View on GitHub

SCReadCounts

SCReadCounts Usage

Synopsis

Graphical User Interface:

scReadCounts

Command-line:

scReadCounts -r <bam_file> -s <snv_list_file> -o <output_file> [options]

Description

SCReadCounts has two programs. The program readCounts requires two input files: a pooled single cell alignment and a list of genomic positions of interest. readCounts utilizes the barcode information from the pooled single cell alignments and outputs the variant and reference read counts (nvar and nref, respectively), for each barcode (cell) present in the barcodes.tsv file, in a tab separated text file. This file is then used as an input for the second program - readCountsMatrix - which, upon providing an output prefix, generates two outputs: (1) a cell-position matrix with n_var and n_ref estimates, and (2) a cell-position matrix with the expressed variant allele fraction (VAFRNA = nvar / (nvar + nref)). VAFRNA is estimated at a user-defined threshold of minimum required sequencing reads (minR); default minR = 5. readCountsMatrix is time-efficient and can be re-run multiple times at various minR thresholds.

Some methods for extracting cell-barcodes from the BAM files (see Read Grouping) can use a file of cell-barcodes to restrict these to an acceptable list.
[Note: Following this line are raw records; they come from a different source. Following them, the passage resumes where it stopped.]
-- ==== Sys2Proof/Laws/SoundImageLoad.lean ====
section
/-! SUPPORT. Soundness of the operations of Machine/ImageLoad.lean (see Laws/Sound.lean). -/

namespace Sys2Proof.Machine

theorem Sound.execImageLoad {z s : State} (hz : Sound z s) (q : Nat) (seq : Nat) (image : HostRead) (decls : Decls) : SoundOut z (execImageLoad q seq image decls s) := by
  unfold Machine.execImageLoad
  try dsimp only
  repeat' first
    | with_reducible apply SoundOut.next
    | with_reducible exact hz
    | with_reducible assumption
    | with_reducible apply Sound.onCmd
    | with_reducible apply Sound.refuse
    | with_reducible apply Sound.finish
    | with_reducible apply Sound.writeHbm
    | with_reducible apply Sound.modCtx
    | split
    | exact fun w => w.2.2.2
    | with_reducible refine Sound.of_pair (by assumption) ?_
    | intro _ _ _
    | intro _

end Sys2Proof.Machine
end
The STARsolo cell-barcode read grouping method, for example, presumes valid cell-barcodes are in the file barcodes.tsv and the current working directory (from where the script is executed). See also, the Valid Read Groups options (-b, –barcode_acceptlist command-line options) below.

Graphical User Interface

scReadCounts Options

Click the help icon (question mark) at the top right of the GUI and then an input field for help. Multiple files can be selected in the file-chooser using Ctrl-Click or Shift-Click. Fields can be reset to their default values using the Reset button. Click OK to execute SCReadCounts.
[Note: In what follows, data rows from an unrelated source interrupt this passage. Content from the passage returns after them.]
-- ==== Sys2Proof/Laws/SoundTether.lean ====
section
/-! SUPPORT. Soundness of the operations of Machine/Tether.lean (see Laws/Sound.lean). -/

namespace Sys2Proof.Machine

theorem Sound.modTether {z s : State} (hz : Sound z s) (f : Tether → Tether)
    (hf : Memory.Wf s.tether.hostMem → Memory.Wf (f s.tether).hostMem) : Sound z (modTether s f) := hz.setTether _ hf

theorem Sound.stopPrograms {z s : State} (hz : Sound z s)  : Sound z (stopPrograms s) := by
  unfold Machine.stopPrograms
  try dsimp only
  repeat' first
    | with_reducible exact hz
    | with_reducible assumption
    | with_reducible apply Sound.faultContext
    | with_reducible apply Sound.dropLaunch
    | with_reducible apply Sound.sendCloses
    | with_reducible apply SoundOpt.some
    | with_reducible exact SoundOpt.none _
    | with_reducible apply Sound.foldl
    | split
    | exact fun w => w.2.2.2
    | intro _
    | with_reducible refine Sound.of_pair (by assumption) ?_

theorem Sound.abortCommands {z s : State} (hz : Sound z s)  : Sound z (abortCommands s) := by
  unfold Machine.abortCommands
  try dsimp only
  repeat' first
    | with_reducible exact hz
    | with_reducible assumption
    | with_reducible apply Sound.finish
    | with_reducible apply Sound.foldl
    | split
    | intro _

theorem Sound.leaveService {z s : State} (hz : Sound z s) : Sound z (leaveService s) :=
  Sound.setPkg (Sound.modTether hz.footingsDown _ id) _

theorem Sound.settleRemoval {z s : State} (hz : Sound z s)  : Sound z (settleRemoval s) := by
  unfold Machine.settleRemoval
  try dsimp only
  repeat' first
    | with_reducible exact hz
    | with_reducible assumption
    | with_reducible apply Sound.leaveService
    | split
    | exact fun w => w.2.2.2
    | rfl
    | exact id
    | exact TollSound.refl _
    | (simp; done)
    | with_reducible apply Sound.setPkg
    | with_reducible apply Sound.setTether
    | with_reducible apply Sound.record

theorem Sound.beginRemoval {z s : State} (hz : Sound z s) : Sound z (beginRemoval s) := by
  unfold Machine.beginRemoval; dsimp only
  exact Sound.record (Sound.abandonCkpt (Sound.abortCommands hz.stopPrograms) _) rfl rfl rfl rfl rfl rfl id id (fun w => w.2.2.2)
    (TollSound.refl _) fun _ => Nat.zero_le _

theorem Sound.execRemove {z s : State} (hz : Sound z s)  : SoundOut z (execRemove s) := by
  unfold Machine.execRemove
  try dsimp only
  repeat' first
    | with_reducible apply SoundOut.next
    | with_reducible exact hz
    | with_reducible assumption
    | with_reducible apply Sound.settleRemoval
    | with_reducible apply Sound.beginRemoval
    | split
    | intro _

theorem Sound.stopQueue {z s : State} (hz : Sound z s) (q : Nat) (cause : Nat) (expect : Nat) (found : Nat) : Sound z (stopQueue s q cause expect found) := by
  unfold Machine.stopQueue
  try dsimp only
  repeat' first
    | with_reducible exact hz
    | with_reducible assumption
    | with_reducible apply Sound.logError
    | with_reducible apply Sound.modQueue
    | exact fun w => w.2.2.2
    | intro _
    | with_reducible apply Sound.setTime
    | with_reducible apply Sound.record

theorem Sound.ring {z s : State} (hz : Sound z s) (q : Nat) (value : Nat) : Sound z (ring s q value) := by
  unfold Machine.ring
  try dsimp only
  repeat' first
    | with_reducible exact hz
    | with_reducible assumption
    | with_reducible apply Sound.modQueue
    | with_reducible apply Sound.stopQueue
    | with_reducible apply SoundOpt.some
    | with_reducible exact SoundOpt.none _
    | split
    | exact fun w => w.2.2.2
    | intro _

theorem Sound.armQueue {z s : State} (hz : Sound z s) (q : Nat) (value : Nat) : Sound z (armQueue s q value) := by
  unfold Machine.armQueue
  try dsimp only
  repeat' first
    | with_reducible exact hz
    | with_reducible assumption
    | with_reducible apply Sound.modQueue
    | split
    | exact fun w => w.2.2.2
    | intro _
    | with_reducible apply Sound.record

theorem Sound.configQueue {z s : State} (hz : Sound z s) (q : Nat) (value : Nat) : Sound z (configQueue s q value) := by
  unfold Machine.configQueue
  try dsimp only
  repeat' first
    | with_reducible exact hz
    | with_reducible assumption
    | with_reducible apply Sound.modQueue
    | with_reducible apply Sound.logError
    | with_reducible apply Sound.settleRemoval
    | with_reducible apply Sound.flushHeld
    | split
    | exact fun w => w.2.2.2
    | intro _

theorem Sound.moveTail {z s : State} (hz : Sound z s) (q : Nat) (value : Nat) : Sound z (moveTail s q value) := by
  unfold Machine.moveTail
  try dsimp only
  repeat' first
    | with_reducible exact hz
    | with_reducible assumption
    | with_reducible apply Sound.settleRemoval
    | with_reducible apply Sound.flushHeld
    | with_reducible apply Sound.modQueue
    | exact fun w => w.2.2.2
    | intro _

theorem Sound.writeScale {z s : State} (hz : Sound z s) (value : Nat) : Sound z (writeScale s value) := by
  unfold Machine.writeScale
  try dsimp only
  repeat' first
    | with_reducible exact hz
    | with_reducible assumption
    | with_reducible apply Sound.logError
    | with_reducible apply Sound.modCtx
    | with_reducible apply Sound.Coll_write
    | with_reducible apply SoundOpt.some
    | with_reducible exact SoundOpt.none _
    | split
    | exact fun w => w.2.2.2
    | intro _
    | with_reducible refine Sound.of_pair (by assumption) ?_

theorem Sound.writeBase {z s : State} (hz : Sound z s) (q : Nat) (o : Nat) (value : Nat) : Sound z (writeBase s q o value) := by
  unfold Machine.writeBase
  try dsimp only
  repeat' first
    | with_reducible exact hz
    | with_reducible assumption
    | with_reducible apply Sound.modQueue
    | split
    | exact fun w => w.2.2.2
    | intro _

theorem Sound.writeRegister {z s : State} (hz : Sound z s) (o : Nat) (value : Nat) : Sound z (writeRegister s o value) := by
  unfold Machine.writeRegister
  try dsimp only
  repeat' first
    | with_reducible exact hz
    | with_reducible assumption
    | with_reducible apply Sound.writeScale
    | with_reducible apply Sound.ring
    | with_reducible apply Sound.configQueue
    | with_reducible apply Sound.armQueue
    | with_reducible apply Sound.moveTail
    | with_reducible apply Sound.writeBase
    | with_reducible apply Sound.modQueue
    | split
    | exact fun w => w.2.2.2
    | intro _

theorem Memory.wf_writes {m : Memory} (h : Memory.Wf m) (ws : List Posted) :
    Memory.Wf (ws.foldl (fun m w => Memory.write m w.addr w.bytes) m) := by
  induction ws generalizing m with
  | nil => exact h
  | cons w ws ih => exact ih (Memory.wf_write h _ _)

theorem Sound.acknowledge {z s : State} (hz : Sound z s) : Sound z (acknowledge s) := hz.modTether _ fun w => Memory.wf_writes w _

theorem Sound.holdAccess {z s : State} (hz : Sound z s) (a : HostAccess) : Sound z (holdAccess s a) := by
  unfold Machine.holdAccess
  try dsimp only
  repeat' first
    | with_reducible exact hz
    | with_reducible assumption
    | with_reducible apply Sound.modTether
    | exact fun w => w.2.2.2
    | intro _
    | exact id

theorem Sound.readNow {z s : State} (hz : Sound z s) (o : Nat) : Sound z (readNow s o) := by
  unfold Machine.readNow
  try dsimp only
  repeat' first
    | with_reducible exact hz
    | with_reducible assumption
    | with_reducible apply Sound.settleRemoval
    | with_reducible apply Sound.modTether
    | with_reducible apply Sound.acknowledge
    | with_reducible apply Sound.holdAccess
    | split
    | exact fun w => w.2.2.2
    | intro _
    | exact id
    | with_reducible apply Sound.setTime

theorem Sound.hostRead {z s : State} (hz : Sound z s) (o : Nat) : Sound z (hostRead s o) := by
  unfold Machine.hostRead
  try dsimp only
  repeat' first
    | with_reducible exact hz
    | with_reducible assumption
    | with_reducible apply Sound.readNow
    | with_reducible apply Sound.holdAccess
    | with_reducible apply Sound.modTether
    | split
    | exact fun w => w.2.2.2
    | intro _
    | exact id

theorem Sound.hostWrite {z s : State} (hz : Sound z s) (o value : Nat) (f : State → State) (hf : ∀ t, Sound z t → Sound z (f t)) :
    Sound z (hostWrite s o value f) := by
  unfold Machine.hostWrite; split
  · exact hf _ hz
  · split
    · exact hz.holdAccess _
    · exact hz

theorem Sound.runAccess {z s : State} (hz : Sound z s) (a : HostAccess) : Sound z (runAccess s a) := by
  unfold Machine.runAccess
  try dsimp only
  repeat' first
    | with_reducible exact hz
    | with_reducible assumption
    | with_reducible apply Sound.writeRegister
    | with_reducible apply Sound.readNow
    | split
    | exact fun w => w.2.2.2
    | with_reducible refine Sound.of_pair (by assumption) ?_

theorem Sound.runWaiting {z s : State} (hz : Sound z s)  : Sound z (runWaiting s) := by
  unfold Machine.runWaiting
  try dsimp only
  repeat' first
    | with_reducible exact hz
    | with_reducible assumption
    | with_reducible apply Sound.runAccess
    | with_reducible apply Sound.modTether
    | with_reducible apply Sound.foldl
    | exact fun w => w.2.2.2
    | intro _
    | exact id

theorem Sound.beginTetherRetry {z s : State} (hz : Sound z s)  : Sound z (beginTetherRetry s) := by
  unfold Machine.beginTetherRetry
  try dsimp only
  repeat' first
    | with_reducible exact hz
    | with_reducible assumption
    | with_reducible apply Sound.modTether
    | with_reducible apply SoundOpt.some
    | with_reducible exact SoundOpt.none _
    | split
    | exact fun w => w.2.2.2
    | intro _
    | exact id

theorem Sound.settleActivity {z s : State} (hz : Sound z s)  : Sound z (settleActivity s) := by
  unfold Machine.settleActivity
  try dsimp only
  repeat' first
    | with_reducible exact hz
    | with_reducible assumption
    | with_reducible apply Sound.modTether
    | with_reducible apply SoundOpt.some
    | with_reducible exact SoundOpt.none _
    | split
    | exact fun w => w.2.2.2
    | intro _
    | with_reducible refine Sound.of_pair (by assumption) ?_
    | rfl
    | exact id
    | exact TollSound.refl _
    | (simp; done)
    | with_reducible apply Sound.setTime
    | with_reducible apply Sound.setTether
    | with_reducible apply Sound.setCtxs
    | with_reducible apply Sound.setQueues
    | with_reducible apply Sound.record

theorem Sound.settleReads {z s : State} (hz : Sound z s)  : Sound z (settleReads s) := by
  unfold Machine.settleReads
  try dsimp only
  repeat' first
    | with_reducible exact hz
    | with_reducible assumption
    | with_reducible apply Sound.runWaiting
    | split

theorem Sound.ackFlits {z s : State} (hz : Sound z s) (ack : Nat) : Sound z (ackFlits s ack) := by
  unfold Machine.ackFlits; dsimp only
  refine Sound.settleReads (Sound.settleActivity (Sound.settleRemoval (hz.modTether _ fun w => ?_)))
  rw [Tether.pump_hostMem]
  exact Memory.wf_writes w _

theorem Sound.enterRetrain {z s : State} (hz : Sound z s)  : Sound z (enterRetrain s) := by
  unfold Machine.enterRetrain
  try dsimp only
  repeat' first
    | with_reducible exact hz
    | with_reducible assumption
    | with_reducible apply Sound.modTether
    | with_reducible apply Sound.beginTetherRetry
    | with_reducible apply SoundOpt.some
    | with_reducible exact SoundOpt.none _
    | exact fun w => w.2.2.2
    | intro _
    | exact id
    | with_reducible apply Sound.setTime
    | with_reducible apply Sound.record

theorem Sound.replayFlits {z s : State} (hz : Sound z s)  : Sound z (replayFlits s) := by
  unfold Machine.replayFlits
  try dsimp only
  repeat' first
    | with_reducible exact hz
    | with_reducible assumption
    | with_reducible apply Sound.beginTetherRetry
    | with_reducible apply Sound.settleReads
    | with_reducible apply Sound.settleActivity
    | with_reducible apply Sound.modTether
    | with_reducible apply Sound.enterRetrain
    | split
    | exact fun w => w.2.2.2
    | intro _
    | rfl
    | exact id
    | exact TollSound.refl _
    | (simp; done)
    | with_reducible apply Sound.setTether

theorem Sound.execTetherFlitReceive {z s : State} (hz : Sound z s) (seq : Nat) (ack : Nat) (flit : TetherFlit) : SoundOut z (execTetherFlitReceive seq ack flit s) := by
  unfold Machine.execTetherFlitReceive
  try dsimp only
  repeat' first
    | with_reducible apply SoundOut.next
    | with_reducible exact hz
    | with_reducible assumption
    | with_reducible apply Sound.beginTetherRetry
    | with_reducible apply Sound.modTether
    | with_reducible apply Sound.ackFlits
    | split
    | exact fun w => w.2.2.2
    | rfl
    | exact id
    | exact TollSound.refl _
    | (simp; done)
    | with_reducible apply Sound.setTether
    | intro _

theorem Sound.execTetherNak {z s : State} (hz : Sound z s) (seq : Nat) : SoundOut z (execTetherNak seq s) := by
  unfold Machine.execTetherNak
  try dsimp only
  repeat' first
    | with_reducible apply SoundOut.next
    | with_reducible exact hz
    | with_reducible assumption
    | with_reducible apply Sound.replayFlits
    | with_reducible apply Sound.ackFlits
    | split
    | intro _

theorem Sound.execTetherReplayTimeout {z s : State} (hz : Sound z s)  : SoundOut z (execTetherReplayTimeout s) := by
  unfold Machine.execTetherReplayTimeout
  try dsimp only
  repeat' first
    | with_reducible apply SoundOut.next
    | with_reducible exact hz
    | with_reducible assumption
    | with_reducible apply Sound.replayFlits
    | split
    | intro _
Additional GUI option tabs are documented below.

Options

SNVs, -s SNVS, –snvs=SNVS

Single-nucleotide-polymophisms (SNVs). Tabular and VCF format SNVs are supported. Multiple files are specified inside quotes, separated by spaces, and by using file globbing. The list of genomic positions of interest is accepted in a tab-separated format with no header, and contains the chromosome, position, reference and variant nucleotide. Examples of genomic positions of interest include single nucleotide variant (SNV) sites, somatic mutations, or RNA-editing loci. List of genomic positions of interest can be generated from a variant call on the corresponding datasets, or pre-defined from existing sources, such as COSMIC or dbSNP. See Input Files for more information.

Read Alignment Files, -r ALIGNMENTS, –readalignments=ALIGNMENTS

Read alignments files in indexed BAM format, with extension .bam. BAM index with extension .bam.bai must be located in the same directory. Multiple files are specified inside quotes, separated by spaces, and by using file globbing. scReadCounts accepts alignment files generated by popular aligning tools; the test dataset uses a STAR-generated alignment. See Input Files for more information.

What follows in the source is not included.